» Task data
/-- WARM_RESET (R396). In service it is a trigger, but for a device fault's, which DEVICE_FAULT begins. Behind the fence
of a warm reset of its kind it is that reset's other steps, up to the release: it waits while a thermal trip holds it and
while the PCI Express link has not trained, and ends out of service when a PLL has not relocked (R392, R401). That the
reset takes these two steps is the model's form (DESIGN CHOICE, log entry 46). -/
def actWarmReset (t : ResetTrigger) : Act := .look fun s =>
  match s.phase with
  | .fenced code =>
    whenA (decide (code = resetCode t.kind) && !s.linkWait
        && (!s.tripHold || decide (s.hottest ≤ (s.rfld 0 0x218 8 8 : Int) - 10)))
      (acts [.eff (.tripHold false), whenA (s.relock && !t.relocked) (.eff (.ruin (some 0x0133))), .eff (.relock false),
        warmReset code t.test t.lost])
  | _ => if t.kind = .fault then .done else resetTrigger t.kind

/-- WARM_RESET. -/
def execWarmReset (trigger : ResetTrigger) (s : State) : Host.Outcome State Fault Refusal :=
  meaning (.warmReset trigger) (actWarmReset trigger) s

/-- PF_FLR (R46): a warm reset begins, at the moment the reset comes. -/
def actPfFlr (now : Dword) : Act := .seq (inService (tick now)) (resetTrigger .pfFlr)

/-- PF_FLR. -/
def execPfFlr (now : Dword) (s : State) : Host.Outcome State Fault Refusal :=
  meaning (.pfFlr now) (actPfFlr now) s

/-- PCIE_RESET (R395): a fall of PE_PERST_N during a warm reset has a PCI Express reset follow it (R426). -/
def actPcieReset (cause : PcieReset) : Act := .look fun s =>
  match s.phase with
  | .fenced _ => whenA (decide (cause = .fundamental)) (.eff (.pcieAfter true))
  | _ => resetTrigger .pcie

/-- PCIE_RESET. -/
def execPcieReset (cause : PcieReset) (s : State) : Host.Outcome State Fault Refusal :=
  meaning (.pcieReset cause) (actPcieReset cause) s

/-! ## Device faults, clocks and heat (R391, R413, R425) -/

/-- DEVICE_FAULT. -/
def execDeviceFault (code : BitVec 16) (s : State) : Host.Outcome State Fault Refusal :=
  meaning (.deviceFault code) (actDeviceFault code.toNat) s

/-- REFERENCE_CLOCK_LOSS (R413). -/
def actReferenceClockLoss (clk : RefClock) : Act :=
  match clk with
  | .system => actDeviceFault 0x0133
  | .pcie => resetTrigger .pcie
  | .chain => inService (forA [0, 1] fun p => acts [pageErr (portPage p) 0x12, portDown p 0x0D12 true, portTo p 4 0x0D12])

/-- REFERENCE_CLOCK_LOSS. -/
def execReferenceClockLoss (clk : RefClock) (s : State) : Host.Outcome State Fault Refusal :=
  meaning (.referenceClockLoss clk) (actReferenceClockLoss clk) s

/-- The highest reading and the lowest sensor that gives it. -/
def hottestOf (l : List Int) : Int × Nat :=
  ((l.zipIdx).foldl (fun (m : Option (Int × Nat)) x => match m with
    | none => some x
    | some y => if y.1 < x.1 then some x else some y) none).getD (0, 0)

/-- THERMAL_SENSOR_READ (R425): the points are acted on, and boot held below 0 °C goes on. -/
def actThermalSensorRead (now : Dword) (sensors : List Int) : Act := .look fun s0 =>
  if s0.phase = .held then .done else .seq (tick now) (takeTemp (hottestOf sensors))

/-- THERMAL_SENSOR_READ. -/
def execThermalSensorRead (now : Dword) (sensors : List Int) (s : State) : Host.Outcome State Fault Refusal :=
  meaning (.thermalSensorRead now sensors) (actThermalSensorRead now sensors) s

/-! ## D3hot (R21) -/

/-- D3HOT_ENTRY (R21): the function's work stops as for a function-level reset, and the function answers nothing. -/
def actD3hotEntry (f : Func) : Act :=
  .seq (if f = 0 then resetTrigger .pfFlr else actVfFlr f)
    (.look fun s => .eff (.d3 (s.d3 ||| BitVec.ofNat 32 (2 ^ f.val))))

/-- D3HOT_ENTRY. -/
def execD3hotEntry (f : Func) (now : Dword) (s : State) : Host.Outcome State Fault Refusal :=
  meaning (.d3hotEntry f now) (inService (watched (.seq (tick now) (actD3hotEntry f)))) s

/-- D3HOT_EXIT (R21). -/
def actD3hotExit (f : Func) : Act := .look fun s => .eff (.d3 (s.d3 &&& ~~~ BitVec.ofNat 32 (2 ^ f.val)))

/-- D3HOT_EXIT. -/
def execD3hotExit (f : Func) (s : State) : Host.Outcome State Fault Refusal :=
  meaning (.d3hotExit f) (actD3hotExit f) s

end Sys2Proof.Machine
end

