/-- R341, R345: an offer that arrives enters the offer table, the oldest giving way when it is full; a withdrawal
removes the offers of its identifier; the first taken notice of an offer is honoured, later ones change nothing; a
duplicate notice gives the record taken over a new identifier; and offers leave the table when their eligibility has
ended. -/
def Obligations.OffersPassBetweenDevices : Prop :=
  (∀ (s : State) (p : Fin 2) (frame : List Byte) (o : OfferMsg), arrives s p frame 5 → (parseHeader frame).len = 256 →
    answers (.offer p frame o) s fun t => ∃ slot, t.track = { s.track with
      offers := (if s.track.offers.length < 16384 then s.track.offers else s.track.offers.drop 1) ++ [(slot, o)] }) ∧
  (∀ (s : State) (p : Fin 2) (frame : List Byte) (ident : Nat), arrives s p frame 5 → (parseHeader frame).len = 64 →
    answers (.withdrawal p frame ident) s fun t => t.track = { s.track with
      offers := s.track.offers.filter fun o => decide (o.2.ident ≠ ident) }) ∧
  (∀ (s : State) (p : Fin 2) (frame : List Byte) (ident : Nat) (e : SentOffer), arrives s p frame 5 →
    (parseHeader frame).len = 64 → (parseHeader frame).src ≠ s.deviceNo →
    (s.track.sent.find? fun e => decide (e.ident = ident)) = some e →
    answers (.takenNotice p frame ident) s fun t =>
      if e.taken = true then sameField .track s t
      else t.track.sent = s.track.sent.map fun y => if y.ident = ident then { y with taken := true } else y) ∧
  (∀ (s : State) (p : Fin 2) (frame : List Byte) (ident part i : Nat) (c : CacheBlk), arrives s p frame 5 →
    (parseHeader frame).len = 64 → (s.track.handed.find? fun h => decide (h.1 = ident)) = some (ident, part, i) →
    s.atTcache (cacheKey part false (i / 16)) = some c → c.data.length = 2048 →
    answers (.duplicateNotice p frame ident) s fun t => t.track = { s.track with
        created := s.track.created + 1, handed := s.track.handed.filter fun e => decide (e.1 ≠ ident) } ∧
      (t.trackRec part i).ident = (s.track.created + 1) % 2 ^ 42 + 2 ^ 42 * s.deviceNo ∧
      (t.trackRec part i).hits = (s.trackRec part i).hits ∧ (t.trackRec part i).box = (s.trackRec part i).box) ∧
  (∀ (s : State) (now : Dword), s.phase = .service → s.time ≤ now →
    answers (.offerExpiry now) s fun t => t.time = now ∧ t.track = { s.track with
      offers := s.track.offers.filter fun o => !decide (offerEnd o.2 ≤ now.toNat) })
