@[simp] theorem Effect.apply_heldNext (v : Nat) (s : State) : ((Effect.heldNext v).apply s).heldNext = v := rfl

@[simp] theorem Effect.apply_buffered (k : Nat) (v : (List BufBillet)) (s : State) :
    ((Effect.buffered k v).apply s).buffered = tblSet bufferedDefault k v s.buffered := rfl

@[simp] theorem Effect.apply_tlb (v : TlbSt) (s : State) : ((Effect.tlb v).apply s).tlb = v := rfl

@[simp] theorem Effect.apply_inval (v : Option Inval) (s : State) : ((Effect.inval v).apply s).inval = v := rfl

@[simp] theorem Effect.apply_zeroing (v : Bool) (s : State) : ((Effect.zeroing v).apply s).zeroing = v := rfl

@[simp] theorem Effect.apply_lcSlots (k : Nat) (v : LcSlot) (s : State) :
    ((Effect.lcSlots k v).apply s).lcSlots = tblSet lcSlotsDefault k v s.lcSlots := rfl

@[simp] theorem Effect.apply_lcWait (v : List LcInstall) (s : State) : ((Effect.lcWait v).apply s).lcWait = v := rfl

@[simp] theorem Effect.apply_lcFill (v : Option LcInstall) (s : State) : ((Effect.lcFill v).apply s).lcFill = v := rfl

@[simp] theorem Effect.apply_sp (k : Nat) (v : Byte) (s : State) :
    ((Effect.sp k v).apply s).sp = tblSet spDefault k v s.sp := rfl

@[simp] theorem Effect.apply_arrays (k : Nat) (v : ArraySt) (s : State) :
    ((Effect.arrays k v).apply s).arrays = tblSet arraysDefault k v s.arrays := rfl

@[simp] theorem Effect.apply_engines (k : Nat) (v : EngineSt) (s : State) :
    ((Effect.engines k v).apply s).engines = tblSet enginesDefault k v s.engines := rfl

@[simp] theorem Effect.apply_ctxs (k : Nat) (v : CtxRec) (s : State) :
    ((Effect.ctxs k v).apply s).ctxs = tblSet ctxsDefault k v s.ctxs := rfl

@[simp] theorem Effect.apply_entries (k : Nat) (v : (Option EntryRec)) (s : State) :
    ((Effect.entries k v).apply s).entries = tblSet entriesDefault k v s.entries := rfl

@[simp] theorem Effect.apply_entryNext (v : Nat) (s : State) : ((Effect.entryNext v).apply s).entryNext = v := rfl

@[simp] theorem Effect.apply_lanes (k : Nat) (v : LaneRec) (s : State) :
    ((Effect.lanes k v).apply s).lanes = tblSet lanesDefault k v s.lanes := rfl

@[simp] theorem Effect.apply_classCounts (k : Nat) (v : ClassCount) (s : State) :
    ((Effect.classCounts k v).apply s).classCounts = tblSet classCountsDefault k v s.classCounts := rfl

@[simp] theorem Effect.apply_ports (k : Nat) (v : PortSt) (s : State) :
    ((Effect.ports k v).apply s).ports = tblSet portsDefault k v s.ports := rfl

@[simp] theorem Effect.apply_remotes (k : Nat) (v : (Option RemoteReq)) (s : State) :
    ((Effect.remotes k v).apply s).remotes = tblSet remotesDefault k v s.remotes := rfl

@[simp] theorem Effect.apply_windows (k : Nat) (v : WinSt) (s : State) :
    ((Effect.windows k v).apply s).windows = tblSet windowsDefault k v s.windows := rfl

@[simp] theorem Effect.apply_streams (k : Nat) (v : StreamSt) (s : State) :
    ((Effect.streams k v).apply s).streams = tblSet streamsDefault k v s.streams := rfl

@[simp] theorem Effect.apply_pipes (k : Nat) (v : PipeSt) (s : State) :
    ((Effect.pipes k v).apply s).pipes = tblSet pipesDefault k v s.pipes := rfl

@[simp] theorem Effect.apply_layers (k : Nat) (v : LayerSt) (s : State) :
    ((Effect.layers k v).apply s).layers = tblSet layersDefault k v s.layers := rfl

@[simp] theorem Effect.apply_outs (k : Nat) (v : OutSt) (s : State) :
    ((Effect.outs k v).apply s).outs = tblSet outsDefault k v s.outs := rfl

@[simp] theorem Effect.apply_keep (v : KeepSt) (s : State) : ((Effect.keep v).apply s).keep = v := rfl

@[simp] theorem Effect.apply_trust (v : TrustSt) (s : State) : ((Effect.trust v).apply s).trust = v := rfl
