theorem on_virtWriteFrom {M : List StateField} {c : StackClient} {asid : Nat} {code permCode : Nat} {p010 : Option Bool} {k : WriteEnd → Act} {a0 : Nat} {a1 : Nat} {a2 : List Byte} (hM : ([.regs, .rings, .mem, .codingMap, .crcDiff, .held, .heldNext, .buffered, .tlb, .lcSlots, .lcWait, .lcFill, .trust, .free, .out] : List StateField) ⊆ M) (h0 : ∀ x0, (k x0).only (Within M)) :
 (virtWriteFrom c asid code permCode p010 k a0 a1 a2).only (Within M) := by
  induction a0 generalizing a1 a2 with
  | zero =>
    unfold virtWriteFrom
    repeat' first
      | with_reducible exact on_done
      | with_reducible refine on_look fun _ => ?_
      | with_reducible exact on_eff hM rfl
      | with_reducible exact h0 _
      | dsimp only
  | succ _ ih =>
    unfold virtWriteFrom
    repeat' first
      | with_reducible exact on_done
      | with_reducible refine on_look fun _ => ?_
      | with_reducible exact on_eff hM rfl
      | with_reducible refine on_seq ?_ ?_
      | with_reducible exact h0 _
      | with_reducible exact ih
      | with_reducible refine on_translate (sub_trans rfl hM) ?_
      | with_reducible refine on_leafWrite (sub_trans rfl hM)
      | with_reducible refine on_ite ?_ ?_
      | intro _
      | split
      | dsimp only

theorem on_virtWrite {M : List StateField} {c : StackClient} {asid va : Nat} {data : List Byte} {code permCode : Nat} {p010 : Option Bool} {k : WriteEnd → Act} (hM : ([.regs, .rings, .mem, .codingMap, .crcDiff, .held, .heldNext, .buffered, .tlb, .lcSlots, .lcWait, .lcFill, .trust, .free, .out] : List StateField) ⊆ M) (h0 : ∀ x0, (k x0).only (Within M)) :
 (virtWrite c asid va data code permCode p010 k).only (Within M) := by
  unfold virtWrite
  repeat' first
    | with_reducible exact on_done
    | with_reducible refine on_look fun _ => ?_
    | with_reducible exact on_eff hM rfl
    | with_reducible exact h0 _
    | with_reducible refine on_virtWriteFrom (sub_trans rfl hM) ?_
    | intro _
    | dsimp only

theorem on_bar2Piece {M : List StateField} {p : Nat × Nat × List Byte} (hM : ([.regs, .rings, .mem, .codingMap, .crcDiff, .held, .heldNext, .buffered, .free, .out] : List StateField) ⊆ M) :
 (bar2Piece p).only (Within M) := by
  unfold bar2Piece
  repeat' first
    | with_reducible exact on_done
    | with_reducible refine on_look fun _ => ?_
    | with_reducible exact on_nil
    | with_reducible refine on_cons ?_ ?_
    | with_reducible exact on_eff hM rfl
    | with_reducible refine on_wholeWrite (sub_trans rfl hM)
    | with_reducible refine on_holdWrite (sub_trans rfl hM)
    | with_reducible refine on_mergeHeld (sub_trans rfl hM)
    | with_reducible refine on_fetchBillet (sub_trans rfl hM)
    | with_reducible refine on_bump (sub_trans rfl hM)
    | with_reducible refine on_putMemList (sub_trans rfl hM)
    | with_reducible refine on_rebuffer (sub_trans rfl hM)
    | with_reducible refine on_poisonTold (sub_trans rfl hM)
    | with_reducible refine on_ite ?_ ?_
    | with_reducible refine only_whenA fun _ => ?_
    | intro _
    | dsimp only

theorem on_actBar2Read {M : List StateField} {off len : Nat} (hM : ([.regs, .rings, .mem, .codingMap, .crcDiff, .buffered, .free, .out] : List StateField) ⊆ M) :
 (actBar2Read off len).only (Within M) := by
  unfold actBar2Read
  repeat' first
    | with_reducible exact on_done
    | with_reducible refine on_look fun _ => ?_
    | with_reducible exact on_eff hM rfl
    | with_reducible refine on_seq ?_ ?_
    | with_reducible refine on_hostErr (sub_trans rfl hM)
    | with_reducible refine on_fetchBillet (sub_trans rfl hM)
    | with_reducible refine on_ite ?_ ?_
    | with_reducible refine only_forA fun _ _ => ?_
    | intro _
    | dsimp only

theorem on_actBar2Write {M : List StateField} {off : Nat} {data : List Byte} (hM : ([.regs, .rings, .mem, .codingMap, .crcDiff, .held, .heldNext, .buffered, .lcSlots, .lcWait, .lcFill, .trust, .free, .out] : List StateField) ⊆ M) :
 (actBar2Write off data).only (Within M) := by
  unfold actBar2Write
  repeat' first
    | with_reducible exact on_done
    | with_reducible refine on_look fun _ => ?_
    | with_reducible exact on_eff hM rfl
    | with_reducible refine on_seq ?_ ?_
    | with_reducible refine on_hostErr (sub_trans rfl hM)
    | with_reducible refine on_lcWatch (sub_trans rfl hM)
    | with_reducible refine on_bar2Piece (sub_trans rfl hM)
    | with_reducible refine on_pageErr (sub_trans rfl hM)
    | with_reducible refine on_ite ?_ ?_
    | with_reducible refine only_forA fun _ _ => ?_
    | intro _
    | dsimp only

theorem on_actStackRead {M : List StateField} {c : StackClient} {asid : Option (Fin 4)} {addr len : Nat} {changes : List (Nat × Byte)} {parity : Bool} (hM : ([.regs, .rings, .mem, .codingMap, .crcDiff, .buffered, .tlb, .lcSlots, .free, .out] : List StateField) ⊆ M) :
 (actStackRead c asid addr len changes parity).only (Within M) := by
  unfold actStackRead
  repeat' first
    | with_reducible exact on_done
    | with_reducible refine on_look fun _ => ?_
    | with_reducible exact on_eff hM rfl
    | with_reducible refine on_physReadU (sub_trans rfl hM) ?_
    | with_reducible refine on_virtReadU (sub_trans rfl hM) ?_
    | with_reducible refine on_ite ?_ ?_
    | with_reducible refine only_whenA fun _ => ?_
    | intro _
    | split
    | dsimp only

theorem on_actStackWrite {M : List StateField} {c : StackClient} {asid : Option (Fin 4)} {addr : Nat} {data : List Byte} (hM : ([.regs, .rings, .mem, .codingMap, .crcDiff, .held, .heldNext, .buffered, .tlb, .lcSlots, .lcWait, .lcFill, .trust, .free, .out] : List StateField) ⊆ M) :
 (actStackWrite c asid addr data).only (Within M) := by
  unfold actStackWrite
  repeat' first
    | with_reducible exact on_done
    | with_reducible refine on_look fun _ => ?_
    | with_reducible exact on_eff hM rfl
    | with_reducible refine on_physWrite (sub_trans rfl hM)
    | with_reducible refine on_virtWrite (sub_trans rfl hM) ?_
    | with_reducible refine on_ite ?_ ?_
    | with_reducible refine only_whenA fun _ => ?_
    | intro _
    | split
    | dsimp only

» What is needed
Among the lines above, find the one with "((Effect.sp k v).apply" and the one with "theorem Effect.apply_engines (k". Quote both and everything between them, exactly.

» Solution below
    ((Effect.sp k v).apply s).sp = tblSet spDefault k v s.sp := rfl

@[simp] theorem Effect.apply_arrays (k : Nat) (v : ArraySt) (s : State) :
    ((Effect.arrays k v).apply s).arrays = tblSet arraysDefault k v s.arrays := rfl

@[simp] theorem Effect.apply_engines (k : Nat) (v : EngineSt) (s : State) :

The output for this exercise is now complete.